The DFL-controlled Senate has never taken a direct vote on the constitutional amendment, but it was approved by the Republican-controlled House last year. There are no pending cases on the issue of gay marriage before the Supreme Court.

House Speaker Steve Sviggum, R-Kenyon, said he didn't want to comment on Johnson's actions. But he said the senator could easily make the entire controversy disappear.

``The whole thing would go away -- the whole issue would go away if the Senate would just vote. Just vote,' Sviggum said. ``All they need to do is vote. You don't need to do any more rationalizations, any more covering their butt if they'd just vote.'

Meanwhile, the pastor who secretly recorded Johnson's comments said he has no regrets.

Brent Waldemarsen, senior pastor at Harvest Community Church of God in Willmar, acknowledged in an interview published Friday in the West Central Tribune that his recording had opened up a can of worms.

``Unfortunately, it's the senator that opened it,' he told the newspaper.

He said his recording of Johnson without telling him should not ``overshadow the fact that Senator Johnson said some things that should not have been said.'


But Bill Miller, president of the New London-Spicer Ministerial Association, told the West Central Tribune that Waldemarsen's action was ``unethical' and a ``reprehensible thing to do.'

On the recording, Johnson can be heard saying he had spoken with three Supreme Court justices about the issue, including former Chief Justice Kathleen Blatz.

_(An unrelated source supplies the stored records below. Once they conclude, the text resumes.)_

/-- A block with another OFFSET_BITS (one more than the number given) and CAPACITY. -/
def instanceOf (o : Fin 63) (cap : Nat) (m : Memory) : State := { State.construct ⟨o, cap⟩ [] with pages := m }

def stateOf (o : Host.Outcome State Fault Refusal) : Option State :=
  match o with
  | .next t => some t
  | .fault _ => none
  | .refused _ => none

def respOf (o : Host.Outcome State Fault Refusal) : Option Response := (stateOf o).bind fun t => t.response

def fatalOf (o : Host.Outcome State Fault Refusal) : Option FatalRecord := (stateOf o).bind fun t => t.fatal

def pagesOf (o : Host.Outcome State Fault Refusal) : Option Memory := (stateOf o).map fun t => t.pages

/-- Page 1 with 16 bytes 00..0F stored by STORE_SEQ (the start of the PG vectors). -/
def page1 : Page :=
  { id := 1,
    data := [(1, 1), (2, 2), (3, 3), (4, 4), (5, 5), (6, 6), (7, 7), (8, 8), (9, 9), (10, 10), (11, 11), (12, 12),
      (13, 13), (14, 14), (15, 15)],
    freePointer := 0x10 }

/-- The two pages VM5 leaves: bytes 0x1FFD..0x2004 = 01..08. -/
def vm5 : Memory :=
  [{ id := 1, data := [(0xFFD, 1), (0xFFE, 2), (0xFFF, 3)], freePointer := 0 },
   { id := 2, data := [(0, 4), (1, 5), (2, 6), (3, 7), (4, 8)], freePointer := 0 }]

/-! ## Reset -/

theorem test_reset_invariant : Inv State.reset := by decide

theorem test_states_are_well_formed : Inv (withMem [page1]) ∧ Inv (withMem vm5) := by decide

/-! ## Loads and stores -/

theorem test_loadByte_VB2_VB3 :
    respOf (exec (.loadByte 0x1000) (withMem [{ id := 1, data := [(0, 0xAB)], freePointer := 0 }])) =
      some { st := .ok, r := some 0xAB } ∧
    respOf (exec (.loadByte 0x1FFF) (withMem [{ id := 1, data := [(0, 0xAB)], freePointer := 0 }])) =
      some { st := .ok, r := some 0 } := by decide

theorem test_loadByte_fault_VB1 :
    fatalOf (exec (.loadByte 0x1000) State.reset) = some ⟨.pageFault, 0x1000, .read⟩ ∧
    respOf (exec (.loadByte 0x1000) State.reset) = some { st := .fatal, e := some 1 } := by decide

theorem test_loadTwo_faults_at_second_page_VM9 :
    fatalOf (exec (.loadTwo 0x1FFF) (withMem [{ id := 1, data := [(0xFFF, 1)], freePointer := 0 }])) =
      some ⟨.pageFault, 0x2000, .read⟩ := by decide

theorem test_loadTwo_wraps_VM12 :
    respOf (exec (.loadTwo 0xFFFFFFFFFFFFFFFF)
      (withMem [{ id := 0, data := [(0, 0xA1)], freePointer := 0 },
        { id := 0xFFFFFFFFFFFFF, data := [(0xFFF, 0xB2)], freePointer := 0 }])) =
      some { st := .ok, r := some 0xA1B2 } := by decide

theorem test_loadFour_VM6 :
    respOf (exec (.loadFour 0x1FFF) (withMem vm5)) = some { st := .ok, r := some 0x06050403 } := by decide

theorem test_loadFour_zero_extends_VM13 :
    respOf (exec (.loadFour 0x1004) (withMem [⟨1, [(0, 0xFF), (1, 0xFF), (2, 0xFF), (3, 0xFF), (4, 0xFF), (5, 0xFF),
      (6, 0xFF), (7, 0xFF)], 0⟩])) = some { st := .ok, r := some 0xFFFFFFFF } := by decide

theorem test_loadEight_VM5 :
    respOf (exec (.loadEight 0x1FFD) (withMem vm5)) = some { st := .ok, r := some 0x0807060504030201 } := by decide

theorem test_storeByte_VB2_VB4 :
    pagesOf (exec (.storeByte 0x1000 0x1AB) State.reset) = some [{ id := 1, data := [(0, 0xAB)], freePointer := 0 }] := by
  decide

theorem test_storeByte_of_zero_keeps_the_canonical_form :
    pagesOf (exec (.storeByte 0x1001 0x100) (withMem [{ id := 1, data := [(0, 1), (1, 2)], freePointer := 0 }])) =
      some [{ id := 1, data := [(0, 1)], freePointer := 0 }] := by decide

theorem test_storeTwo_VM2 :
    pagesOf (exec (.storeTwo 0x1FFF 0x1234) State.reset) =
      some [{ id := 1, data := [(0xFFF, 0x34)], freePointer := 0 }, { id := 2, data := [(0, 0x12)], freePointer := 0 }] := by
  decide

theorem test_storeTwo_mixed_widths_VM15 :
    pagesOf (exec (.storeTwo 0x1001 0xAAAA)
      (withMem [{ id := 1, data := [(0, 0x78), (1, 0x56), (2, 0x34), (3, 0x12)], freePointer := 0 }])) =
      some [{ id := 1, data := [(0, 0x78), (1, 0xAA), (2, 0xAA), (3, 0x12)], freePointer := 0 }] := by decide

theorem test_storeFour_VM4 :
    pagesOf (exec (.storeFour 0x1FFE 0x11223344) State.reset) =
      some [{ id := 1, data := [(0xFFE, 0x44), (0xFFF, 0x33)], freePointer := 0 },
        { id := 2, data := [(0, 0x22), (1, 0x11)], freePointer := 0 }] := by decide

theorem test_storeFour_capacity_VM11 :
    fatalOf (exec (.storeFour 0x1FFE 0x11223344) (instanceOf 11 0x1000 [])) = some ⟨.capacityExhausted, 0x2000, .write⟩ ∧
    pagesOf (exec (.storeFour 0x1FFE 0x11223344) (instanceOf 11 0x1000 [])) = some [] := by decide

``I have had a number of visits with them about our law. All of them, every one of them, including the lady who just stepped down, Kathleen Blatz, was my seat mate (in the Minnesota House) for four years. She was the chief justice. You know what her response was? 'Dean, we all stand for election too, every six years.' She said 'We're not going to touch it.''

He also said that he had talked with two of the three justices named Anderson and that they had told him, ``Dean, we're not going to do it.'

Such conversations might violate the ethical rules that bar justices from discussing cases that might come before the court. Blatz has denied giving such assurances, and Chief Justice Russell Anderson said Thursday the justices made no commitments to Johnson.


Patrick Condon contributed to this report from St. Paul.